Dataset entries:
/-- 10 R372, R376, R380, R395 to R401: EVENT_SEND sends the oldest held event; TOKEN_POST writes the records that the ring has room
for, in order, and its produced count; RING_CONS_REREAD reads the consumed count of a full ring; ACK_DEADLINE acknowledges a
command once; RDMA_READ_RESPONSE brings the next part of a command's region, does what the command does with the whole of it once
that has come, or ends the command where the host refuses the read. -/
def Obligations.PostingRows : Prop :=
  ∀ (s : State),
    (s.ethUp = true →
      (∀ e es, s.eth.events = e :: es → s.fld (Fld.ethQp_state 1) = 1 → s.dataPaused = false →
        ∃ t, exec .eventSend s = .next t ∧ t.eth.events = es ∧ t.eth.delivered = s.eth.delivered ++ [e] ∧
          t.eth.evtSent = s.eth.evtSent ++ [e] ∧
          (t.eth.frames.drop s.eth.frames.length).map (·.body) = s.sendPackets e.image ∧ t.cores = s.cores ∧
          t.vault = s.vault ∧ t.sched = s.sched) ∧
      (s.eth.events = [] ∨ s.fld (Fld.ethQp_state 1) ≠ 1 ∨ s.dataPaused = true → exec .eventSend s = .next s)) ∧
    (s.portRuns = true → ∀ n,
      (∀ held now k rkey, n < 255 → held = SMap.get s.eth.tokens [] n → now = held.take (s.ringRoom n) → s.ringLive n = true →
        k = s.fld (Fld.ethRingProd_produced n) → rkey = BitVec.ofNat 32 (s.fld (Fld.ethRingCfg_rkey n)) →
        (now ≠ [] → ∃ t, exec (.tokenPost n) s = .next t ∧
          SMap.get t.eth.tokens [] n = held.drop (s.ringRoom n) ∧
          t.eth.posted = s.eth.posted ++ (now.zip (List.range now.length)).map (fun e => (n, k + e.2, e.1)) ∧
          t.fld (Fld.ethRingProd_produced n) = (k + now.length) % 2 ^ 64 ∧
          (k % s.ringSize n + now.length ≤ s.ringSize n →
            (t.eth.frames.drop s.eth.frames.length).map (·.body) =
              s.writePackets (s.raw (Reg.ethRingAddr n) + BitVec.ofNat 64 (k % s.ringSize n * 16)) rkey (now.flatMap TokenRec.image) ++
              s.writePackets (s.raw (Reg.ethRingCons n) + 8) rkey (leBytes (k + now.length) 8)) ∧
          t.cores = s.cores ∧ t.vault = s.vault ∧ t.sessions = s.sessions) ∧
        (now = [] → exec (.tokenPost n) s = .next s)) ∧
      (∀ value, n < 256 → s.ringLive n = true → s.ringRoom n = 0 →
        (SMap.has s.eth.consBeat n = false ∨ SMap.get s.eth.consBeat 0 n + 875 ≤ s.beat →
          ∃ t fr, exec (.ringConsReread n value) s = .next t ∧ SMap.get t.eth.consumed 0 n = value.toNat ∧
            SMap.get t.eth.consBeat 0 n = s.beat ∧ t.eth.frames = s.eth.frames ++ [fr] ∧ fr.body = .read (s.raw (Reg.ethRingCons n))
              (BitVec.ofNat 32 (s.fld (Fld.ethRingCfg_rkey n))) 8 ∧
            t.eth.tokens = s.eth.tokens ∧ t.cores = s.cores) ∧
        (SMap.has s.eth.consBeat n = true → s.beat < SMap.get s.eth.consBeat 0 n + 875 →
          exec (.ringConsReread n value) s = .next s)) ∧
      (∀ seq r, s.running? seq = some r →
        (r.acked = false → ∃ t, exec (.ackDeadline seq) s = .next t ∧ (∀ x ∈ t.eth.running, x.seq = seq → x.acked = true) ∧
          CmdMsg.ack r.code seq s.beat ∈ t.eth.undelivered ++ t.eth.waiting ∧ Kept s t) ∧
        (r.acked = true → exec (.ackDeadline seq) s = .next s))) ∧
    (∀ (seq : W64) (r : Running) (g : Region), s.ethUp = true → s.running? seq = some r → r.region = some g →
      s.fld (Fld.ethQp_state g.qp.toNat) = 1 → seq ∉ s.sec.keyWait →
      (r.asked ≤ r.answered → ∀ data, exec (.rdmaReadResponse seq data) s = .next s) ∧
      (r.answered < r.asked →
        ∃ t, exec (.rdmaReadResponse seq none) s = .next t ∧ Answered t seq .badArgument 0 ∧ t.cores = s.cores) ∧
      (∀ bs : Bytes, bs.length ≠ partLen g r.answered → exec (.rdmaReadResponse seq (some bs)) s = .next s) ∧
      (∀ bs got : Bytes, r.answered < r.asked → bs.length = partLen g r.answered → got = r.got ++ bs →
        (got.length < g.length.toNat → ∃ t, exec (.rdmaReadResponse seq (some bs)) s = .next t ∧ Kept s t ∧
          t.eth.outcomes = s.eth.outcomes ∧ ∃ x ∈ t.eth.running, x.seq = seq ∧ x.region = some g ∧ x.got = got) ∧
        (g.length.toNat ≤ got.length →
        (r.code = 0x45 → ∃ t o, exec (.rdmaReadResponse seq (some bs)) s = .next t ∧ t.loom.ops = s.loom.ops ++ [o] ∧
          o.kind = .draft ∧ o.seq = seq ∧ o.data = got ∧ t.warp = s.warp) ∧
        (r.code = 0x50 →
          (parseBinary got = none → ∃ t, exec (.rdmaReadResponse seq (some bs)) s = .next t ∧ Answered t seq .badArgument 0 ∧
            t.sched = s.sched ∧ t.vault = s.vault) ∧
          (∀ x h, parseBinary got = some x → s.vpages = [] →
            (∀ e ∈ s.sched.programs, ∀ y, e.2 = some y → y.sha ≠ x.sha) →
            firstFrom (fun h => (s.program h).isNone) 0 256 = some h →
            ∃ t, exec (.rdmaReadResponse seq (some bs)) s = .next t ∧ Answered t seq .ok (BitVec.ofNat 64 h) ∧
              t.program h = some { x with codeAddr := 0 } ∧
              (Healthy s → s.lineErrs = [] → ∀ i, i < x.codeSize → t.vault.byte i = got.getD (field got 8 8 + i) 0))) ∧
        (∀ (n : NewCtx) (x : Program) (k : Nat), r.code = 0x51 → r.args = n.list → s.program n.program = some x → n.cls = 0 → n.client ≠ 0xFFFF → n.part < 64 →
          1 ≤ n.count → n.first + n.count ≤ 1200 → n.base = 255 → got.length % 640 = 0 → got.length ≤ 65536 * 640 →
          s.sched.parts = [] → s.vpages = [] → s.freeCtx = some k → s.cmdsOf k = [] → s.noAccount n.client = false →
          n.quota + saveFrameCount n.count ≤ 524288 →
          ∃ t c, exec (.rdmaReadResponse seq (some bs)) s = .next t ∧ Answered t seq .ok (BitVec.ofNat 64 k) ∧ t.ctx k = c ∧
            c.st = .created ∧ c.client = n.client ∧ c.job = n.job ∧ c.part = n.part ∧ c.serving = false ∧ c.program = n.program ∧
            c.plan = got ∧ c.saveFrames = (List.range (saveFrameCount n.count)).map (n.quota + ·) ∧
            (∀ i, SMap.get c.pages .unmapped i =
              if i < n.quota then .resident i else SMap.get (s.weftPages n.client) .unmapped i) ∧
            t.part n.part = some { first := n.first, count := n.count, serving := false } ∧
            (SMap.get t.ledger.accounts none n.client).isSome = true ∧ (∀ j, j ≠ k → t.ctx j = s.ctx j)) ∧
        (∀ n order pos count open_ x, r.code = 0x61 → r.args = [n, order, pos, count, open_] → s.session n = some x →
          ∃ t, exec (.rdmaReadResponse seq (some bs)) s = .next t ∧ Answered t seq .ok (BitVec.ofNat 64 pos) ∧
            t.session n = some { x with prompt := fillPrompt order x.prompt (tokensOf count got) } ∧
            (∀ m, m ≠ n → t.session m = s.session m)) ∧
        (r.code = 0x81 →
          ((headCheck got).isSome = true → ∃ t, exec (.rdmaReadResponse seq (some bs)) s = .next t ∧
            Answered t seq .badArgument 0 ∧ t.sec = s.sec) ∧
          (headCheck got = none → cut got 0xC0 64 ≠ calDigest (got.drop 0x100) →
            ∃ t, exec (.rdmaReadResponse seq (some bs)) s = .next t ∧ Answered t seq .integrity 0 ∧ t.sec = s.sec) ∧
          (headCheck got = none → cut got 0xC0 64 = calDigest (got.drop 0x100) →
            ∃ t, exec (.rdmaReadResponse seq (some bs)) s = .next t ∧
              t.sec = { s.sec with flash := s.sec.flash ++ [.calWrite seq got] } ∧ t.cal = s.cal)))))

THE TASK:
Take the lines from the top of the data through the one that contains "for, in order, and" and copy them exactly, leaving out every line after it.

SOLUTION FOR THIS TASK:
/-- 10 R372, R376, R380, R395 to R401: EVENT_SEND sends the oldest held event; TOKEN_POST writes the records that the ring has room
for, in order, and its produced count; RING_CONS_REREAD reads the consumed count of a full ring; ACK_DEADLINE acknowledges a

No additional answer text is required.